ResultSet resultSet;
            resultSet = statement.executeQuery("select * from Poisson");
            while (resultSet.next()) {
                System.out.print(resultSet.getString("lam"));
                System.out.print(",");
                System.out.print(resultSet.getString("count"));
                System.out.print(",");
                System.out.println(resultSet.getString("p"));
            }
            resultSet = statement.executeQuery("select * from PoissonCDF");
            while (resultSet.next()) {
                System.out.print(resultSet.getString("lam"));
                System.out.print(",");
                System.out.print(resultSet.getString("count"));
                System.out.print(",");
                System.out.println(resultSet.getString("p"));
            }

            /*
Execution result

            1,0,0.367879441171442
            1,1,0.367879441171442
            1,2,0.183939720585721
            1,3,0.0613132401952404
            1,4,0.0153283100488101
             */

It's firmly in it. Next I would like to read it in Python and plot it in Matplotlib.

Python code

`plotting.py`


import sqlite3
import matplotlib.pyplot as plt
import numpy as np
import seaborn as sns

sns.set(style="darkgrid")

conn = sqlite3.connect("math_data.db")
c = conn.cursor()
c.execute('SELECT * FROM Poisson')

#List
lam_db_list = np.array(c.fetchall())
#Since the number at the beginning of the line is λ, I will summarize it for the time being and plot for each λ
lam_db_f = sorted(list(set(map(lambda x: x[0], lam_db_list))))

fig, axe = plt.subplots(1, 2, constrained_layout=True, figsize=(12, 5))

#Make a list for each type of λ number at the beginning of the line, and plot based on it.
for i in range(len(lam_db_f)):
    y_axis = []
    for j in lam_db_list:
        if j[0:1] == lam_db_f[i]:
            y_axis.append(j[2:])

    y_axis = np.array(y_axis).reshape(-1)
    x_axis = range(len(y_axis))
    axe[0].plot(x_axis, y_axis, marker='o', label='$\lambda=%.2f$' % lam_db_f[i])

c.execute('SELECT * FROM PoissonCDF')
lam_db_list = np.array(c.fetchall())
lam_db_f = sorted(list(set(map(lambda x: x[0], lam_db_list))))

for i in range(len(lam_db_f)):
    y_axis = [j[2:] for j in lam_db_list if j[0:1] == lam_db_f[i]]
    y_axis = np.array(y_axis).reshape(-1)
    x_axis = range(len(y_axis))
    axe[1].plot(x_axis, y_axis, marker='o', label='$\lambda=%.2f$' % lam_db_f[i])

conn.close()
axe[0].set_xlabel('k')
axe[0].set_ylabel('probability')
axe[0].set_title('Poisson')
axe[0].legend()
axe[0].grid(True)
axe[0].set_xticks(range(len(x_axis)))
axe[1].set_xlabel('k')
axe[1].set_ylabel('probability')
axe[1].set_title('PoissonCDF')
axe[1].legend()
axe[1].grid(True)
axe[1].set_xticks(range(len(x_axis)))

plt.savefig("poisson_n_cdf.png ")
plt.show()

I was able to plot it neatly.
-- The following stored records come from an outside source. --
-- ==== Sys2Proof/Machine/Poly.lean ====
section
/-! DEFINITION. The polynomial unit (42_poly.md). A polynomial is its coefficient sequence, most significant
term first (R23). -/

namespace Sys2Proof.Machine

/-- `strip(s)` (R8): every leading 0 removed. -/
def strip (q : List Byte) : List Byte := q.dropWhile fun c => c == 0

/-- `zeros(n)` (R8). -/
def zeros (n : Nat) : List Byte := List.replicate n 0

/-- MALFORMED_POLYNOMIAL(0) (R332). -/
def malformed : CmdError := { code := .malformedPolynomial, info := 0 }
/-- RESOURCE_OVERFLOW with the length that would have resulted (R332). -/
def overflow (n : Nat) : CmdError := { code := .resourceOverflow, info := wordOf n }

/-- `Poly(num, shift)` (R140). -/
def polyNew (num : List Byte) (shift : Nat) : Except CmdError (List Byte) :=
  raiseIf (num.length = 0) malformed <|
    let r := strip num ++ zeros shift
    raiseIf (Config.pMax < r.length) (overflow r.length) (.ok r)

/-- The inner loop of rule R141: r[k + j] <- r[k + j] ⊕ gexp(glog(x) + glog(b[j])) for each j. -/
def mulRow (x : Byte) : List Byte → Nat → List Byte → Except CmdError (List Byte)
  | [], _, r => .ok r
  | y :: ys, k, r => do
    let p ← gfProduct x.toNat y.toNat
    mulRow x ys (k + 1) (r.modify k (· ^^^ p))

/-- The outer loop of rule R141, over the coefficients of a from position k on. -/
def mulRows (b : List Byte) : List Byte → Nat → List Byte → Except CmdError (List Byte)
  | [], _, r => .ok r
  | x :: xs, k, r => do
    let r' ← mulRow x b k r
    mulRows b xs (k + 1) r'

/-- `multiply(a, b)` (R141). -/
def polyMul (a b : List Byte) : Except CmdError (List Byte) :=
  raiseIf (a.length = 0 ∨ b.length = 0) malformed <|
    let n := a.length + b.length - 1
    raiseIf (Config.pMax < n) (overflow n) do
      let r ← mulRows b a 0 (zeros n)
      polyNew r 0

/-- One pass of rule R142's loop: num[i] <- num[i] ⊕ gexp(glog(b[i]) + ratio) for each i below len(b). -/
def subScaled (ratio : Int) : List Byte → List Byte → Except CmdError (List Byte)
  | num, [] => .ok num
  | [], _ :: _ => .ok []
  | c :: num, y :: b => do
    let ly ← glog y.toNat
    let rest ← subScaled ratio num b
    .ok ((c ^^^ gexp (ly + ratio)) :: rest)

/-- The loop of rule R142, with fuel: each pass shortens a by at least 1, so len(a) passes are enough. -/
def modLoop (b : List Byte) : Nat → List Byte → Except CmdError (List Byte)
  | 0, a => .ok a
  | fuel + 1, a =>
    if a.length < b.length then .ok a
    else do
      let la ← glog (a.headD 0).toNat
      let lb ← glog (b.headD 0).toNat
      let num ← subScaled ((la : Int) - (lb : Int)) a b
      modLoop b fuel (strip num)

/-- `mod(a, b)` (R142). -/
def polyMod (a b : List Byte) : Except CmdError (List Byte) :=
  raiseIf (b.length = 0) malformed (modLoop b a.length a)

/-- The loop of rule R143: g <- multiply(g, [1, gexp(i)]) for each i below n. -/
def genLoop : Nat → Except CmdError (List Byte)
  | 0 => .ok [1]
  | n + 1 => do
    let g ← genLoop n
    polyMul g [1, gexp n]

/-- `gen(n)` (R143). -/
def polyGen (n : Nat) : Except CmdError (List Byte) :=
  raiseIf (Config.pMax - 1 < n) (overflow n) (genLoop n)

/-- Appending one coefficient: RESOURCE_OVERFLOW(PMAX + 1) on a full register (R145, R146). -/
def polyPush (q : List Byte) (c : Byte) : Except CmdError (List Byte) :=
  raiseIf (q.length = Config.pMax) (overflow (Config.pMax + 1)) (.ok (q ++ [c]))

/-- P_CLR (R144): P[pd] <- []. -/
def execPClr (pd : PReg) (s : State) : Outcome := s.finish (.ok (s.setPoly pd []))

/-- P_PUSHI (R145): P[pd] <- P[pd] ++ [imm8]. -/
def execPPushi (pd : PReg) (imm : Byte) (s : State) : Outcome :=
  s.finish do
    let q ← polyPush (s.poly pd) imm
    .ok (s.setPoly pd q)

/-- P_PUSH (R146): P[pd] <- P[pd] ++ [R[ra]]; BAD_PARAMETER first when R[ra] > 255. -/
def execPPush (pd : PReg) (ra : Reg) (s : State) : Outcome :=
  s.finish <|
    raiseIf (255 < s.uintReg ra) { code := .badParameter, info := s.reg ra } do
      let q ← polyPush (s.poly pd) ((s.reg ra).setWidth 8)
      .ok (s.setPoly pd q)

/-- P_NORM (R147): P[pd] <- Poly(P[pd], zext_32(imm16)). -/
def execPNorm (pd : PReg) (shift : BitVec 16) (s : State) : Outcome :=
  s.finish do
    let q ← polyNew (s.poly pd) (immNat shift)
    .ok (s.setPoly pd q)

/-- P_COPY (R148): P[pd] <- P[pa]. -/
def execPCopy (pd pa : PReg) (s : State) : Outcome := s.finish (.ok (s.setPoly pd (s.poly pa)))

/-- P_MUL (R149): P[pd] <- multiply(P[pa], P[pb]). -/
def execPMul (pd pa pb : PReg) (s : State) : Outcome :=
  s.finish do
    let q ← polyMul (s.poly pa) (s.poly pb)
    .ok (s.setPoly pd q)

/-- P_MOD (R150): P[pd] <- mod(P[pa], P[pb]). -/
def execPMod (pd pa pb : PReg) (s : State) : Outcome :=
  s.finish do
    let q ← polyMod (s.poly pa) (s.poly pb)
    .ok (s.setPoly pd q)

/-- P_GEN (R151): P[pd] <- gen(uint(R[ra])). -/
def execPGen (pd : PReg) (ra : Reg) (s : State) : Outcome :=
  s.finish do
    let q ← polyGen (s.uintReg ra)
    .ok (s.setPoly pd q)

/-- P_LEN (R152): R[rd] <- len(P[pa]). -/
def execPLen (rd : Reg) (pa : PReg) (s : State) : Outcome :=
  s.finish (.ok (s.setReg rd (wordOf (s.poly pa).length)))

/-- P_GET (R153): R[rd] <- P[pa][k] with k = uint(R[rb]); OUT_OF_RANGE_ACCESS(k) at or past the length. -/
def execPGet (rd : Reg) (pa : PReg) (rb : Reg) (s : State) : Outcome :=
  s.finish <|
    raiseIf ((s.poly pa).length ≤ s.uintReg rb) { code := .outOfRangeAccess, info := s.reg rb } <|
      .ok (s.setReg rd (((s.poly pa).getD (s.uintReg rb) 0).setWidth 32))

end Sys2Proof.Machine
end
You can also plot various Poisson distributions by changing the λ array passed on the Java side.

Difficulties

I created the DB in reverse matrix and tried to calculate all the arrays by brute force from the first line number, but the code became complicated. In order to make it easier to use later, we have to think about the output at the stage of creating the DB. Especially if the data deals with a small number of fixed points, it will go crazy, so I want to avoid having to play with the structure too much later.